_ABOUT THIS EXERCISE_.
Extract every line of the material that holds the string "falling".

[Opening AVAILABLE DATA section]

-- ==== Sys2Proof/Machine/State.lean ====
section
/-!
DEFINITION. The state of the module, as plain data: every register, buffer, counter, mode and pin the spec names, the
queue of commands that wait, and the reasons a step can stop. `X.init` is the value a part has at reset.
The field docstrings name the rule and the chapter of spec/ that give the field; "M" fields are the model's own.
-/

namespace Sys2Proof.Machine

/-- One stamp as the fabric holds and reports it. (R165) -/
structure Stamp where
  /-- Metronome reading of the edge in 2^-16 ns; R118 of chapter 04 (reset value: DESIGN CHOICE, log 5) -/
  time : Nat
  /-- Kettle instant of the edge in 2^-16 ns; R144 of chapter 05 (the model's own field, log 1) -/
  edge : Nat
  /-- marked INVALID; R164 of chapter 05 (reset value: DESIGN CHOICE, log 5) -/
  invalid : Bool
  /-- converted under CAL LIN; R149 of chapter 05 (reset value: DESIGN CHOICE, log 5) -/
  lin : Bool
  /-- 0 pin edge, 1 video, 2 link clock, 3 link event; R165 of chapter 05 (reset value: DESIGN CHOICE, log 5) -/
  kind : Nat
  /-- SLOPE: 1 falling; R165 of chapter 05 (reset value: DESIGN CHOICE, log 5) -/
  falling : Bool
  /-- GAP; R165 of chapter 05 (reset value: DESIGN CHOICE, log 5) -/
  gap : Bool
  /-- video frame start; R165 of chapter 05 (reset value: DESIGN CHOICE, log 5) -/
  frame : Bool
  /-- second field; R165 of chapter 05 (reset value: DESIGN CHOICE, log 5) -/
  field2 : Bool
  /-- video line number; R165 of chapter 05 (reset value: DESIGN CHOICE, log 5) -/
  line : Nat
  /-- released-stamp sequence modulo 4096; R165 of chapter 05 (reset value: DESIGN CHOICE, log 5) -/
  seq : Nat
  /-- Kettle instant of the CLK_CORE edge that latched it; R162 of chapter 05 (the model's own field, log 1) -/
  latch : Nat
deriving DecidableEq, Repr

/-- Stamp at reset. -/
def Stamp.init : Stamp where
  time := 0
  edge := 0
  invalid := false
  lin := false
  kind := 0
  falling := false
  gap := false
  frame := false
  field2 := false
  line := 0
  seq := 0
  latch := 0

/-- One accumulator set of the regression engine: exact 128-bit style sums over kept stamps. (R182) -/
structure Acc where
  /-- kept stamps; R182 of chapter 06 -/
  n : Nat
  /-- sum of indices; R182 of chapter 06 -/
  sn : Int
  /-- sum of squared indices; R182 of chapter 06 -/
  snn : Int
  /-- sum of times relative to the first stamp; R182 of chapter 06 -/
  st : Int
  /-- sum of index times time; R182 of chapter 06 -/
  snt : Int
  /-- sum of squared times; R182 of chapter 06 -/
  stt : Int
  /-- time of the first stamp; R182 of chapter 06 -/
  t0 : Int
  /-- valid stamps or samples seen; R201 of chapter 07 -/
  seen : Nat
deriving DecidableEq, Repr

/-- Acc at reset. -/
def Acc.init : Acc where
  n := 0
  sn := 0
  snn := 0
  st := 0
  snt := 0
  stt := 0
  t0 := 0
  seen := 0

/-- The stamp capture of one channel. (R168) -/
structure Capture where
  /-- capture state; R168 of chapter 05 -/
  st : CapState
  /-- START; R168 of chapter 05 -/
  start : Nat
  /-- Metronome instant the capture starts at; R168 of chapter 05 -/
  startAt : Nat
  /-- DECIM; 0 when IDLE; R168 of chapter 05 -/
  decim : Nat
  /-- LIMIT reserved; R168 of chapter 05 -/
  limit : Nat
  /-- DURATION in ms; R168 of chapter 05 -/
  duration : Nat
  /-- Kettle instant of the start; R168 of chapter 05 (the model's own field, log 1) -/
  from_ : Nat
  /-- released stamps since the last kept one; R168 of chapter 05 -/
  skip : Nat
  /-- kept stamps, oldest first; R168 of chapter 05 -/
  stamps : List Stamp
  /-- ended on DURATION; R171 of chapter 05 -/
  byDuration : Bool
  /-- the channel's lines have swapped at its start; R147 of chapter 05 -/
  swapped : Bool
deriving DecidableEq, Repr

/-- Capture at reset. -/
def Capture.init : Capture where
  st := .idle
  start := 0
  startAt := 0
  decim := 0
  limit := 0
  duration := 0
  from_ := 0
  skip := 0
  stamps := []
  byDuration := false
  swapped := false

/-- One stamping point: channels 0-63, 64 loopback, 65 pair. (R142) -/
structure Chan where
  /-- ENABLE; R166 of chapter 05 (reset value: DESIGN CHOICE, log 5) -/
  enable : Bool
  /-- THRESHOLD in mV; R166 of chapter 05 -/
  threshold : Int
  /-- HYST; R166 of chapter 05 -/
  hyst : Nat
  /-- SLOPE; R166 of chapter 05 -/
  slope : Nat
  /-- TERM; R166 of chapter 05 -/
  term : Bool
  /-- MODE; R166 of chapter 05 -/
  mode : Nat
  /-- DIV; R166 of chapter 05 -/
  div : Nat
  /-- EVENT; R166 of chapter 05 -/
  event : Nat
  /-- permitted FORMAT; R166 of chapter 05 -/
  format : Nat
  /-- CLK_DIV; R166 of chapter 05 -/
  clkDiv : Nat
  /-- CAL; R149 of chapter 05 -/
  cal : CalState
  /-- active line is line 1; R147 of chapter 05 (reset value: DESIGN CHOICE, log 5) -/
  line1 : Bool
  /-- p1 of line 0 in 1/1024 bin; R147 of chapter 05 (reset value: DESIGN CHOICE, log 5) -/
  p1a : Nat
  /-- p2 of line 0 in 1/1024 bin; R147 of chapter 05 (reset value: DESIGN CHOICE, log 5) -/
  p2a : Nat
  /-- p1 of line 1 in 1/1024 bin; R147 of chapter 05 (reset value: DESIGN CHOICE, log 5) -/
  p1b : Nat
  /-- p2 of line 1 in 1/1024 bin; R147 of chapter 05 (reset value: DESIGN CHOICE, log 5) -/
  p2b : Nat
  /-- hits in each bin of line 0, in proportion to its width; empty: no table; R148 of chapter 05 (reset value: DESIGN CHOICE, log 5) -/
  tableA : List Nat
  /-- hits in each bin of line 1; R148 of chapter 05 (reset value: DESIGN CHOICE, log 5) -/
  tableB : List Nat
  /-- formed table of line 0 waiting for its line to become active; R148 of chapter 05 -/
  newA : List Nat
  /-- formed table of line 1 waiting; R148 of chapter 05 -/
  newB : List Nat
  /-- Kettle instant line 0's table was formed; R194 of chapter 06 (the model's own field, log 1) -/
  formedA : Nat
  /-- Kettle instant line 1's table was formed; R194 of chapter 06 (the model's own field, log 1) -/
  formedB : Nat
  /-- DRIFT in fs; R194 of chapter 06 -/
  drift : Nat
  /-- the first period pairs are valid; R157 of chapter 05 -/
  pairOk : Bool
  /-- input path delay in 2^-32 ns; R145 of chapter 05 (reset value: DESIGN CHOICE, log 5) -/
  dIn : Int
  /-- Kettle instant of the last power-up, reset or failed period pair; R157 of chapter 05 (the model's own field, log 1) -/
  upAt : Nat
  /-- Kettle instant of the last comparator change; R156 of chapter 05 (the model's own field, log 1) -/
  settleAt : Nat
  /-- the comparator settles: stamps carry INVALID; R156 of chapter 05 -/
  settling : Bool
  /-- stamps waiting for release, oldest first; R146 of chapter 05 -/
  lookback : List Stamp
  /-- the next stamp carries GAP; R165 of chapter 05 -/
  gapPending : Bool
  /-- the next clock stamp carries GAP; R163 of chapter 05 -/
  clkGap : Bool
  /-- a capture or an interval attempt has started: the lines are to swap; R147 of chapter 05 -/
  swapDue : Bool
  /-- Kettle instant of the last stamped edge; R152 of chapter 05 -/
  lastEdge : Option Nat
  /-- prescaler count, rising slope; R154 of chapter 05 -/
  preRise : Nat
  /-- prescaler count, falling slope; R154 of chapter 05 -/
  preFall : Nat
  /-- stamps released modulo 4096; R165 of chapter 05 -/
  seq : Nat
  /-- VIDEO_STATE; R160 of chapter 05 -/
  video : VideoState
  /-- recognised FORMAT; R167 of chapter 05 -/
  videoFmt : Nat
  /-- consecutive matching syncs, or recognised frames; R160 of chapter 05 -/
  videoRun : Nat
  /-- consecutive syncs missing; R160 of chapter 05 -/
  videoMiss : Nat
  /-- formats of R159 whose line period the syncs of the present run match; R160 of chapter 05 -/
  videoCands : List Nat
  /-- Kettle instant of the last line sync; R160 of chapter 05 (the model's own field, log 1) -/
  syncAt : Option Nat
  /-- lines since the last frame start; R160 of chapter 05 -/
  lineNo : Nat
  /-- a frame start has been seen since the lines were locked; R160 of chapter 05 -/
  framed : Bool
  /-- sync amplitudes of the last 16 lines in mV; R158 of chapter 05 -/
  amps : List Nat
  /-- its capture; R168 of chapter 05 -/
  capture : Capture
deriving DecidableEq, Repr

[Closing AVAILABLE DATA section]

_SOLUTION TO THIS PROBLEM_.
  /-- SLOPE: 1 falling; R165 of chapter 05 (reset value: DESIGN CHOICE, log 5) -/
  falling : Bool
  falling := false
  /-- prescaler count, falling slope; R154 of chapter 05 -/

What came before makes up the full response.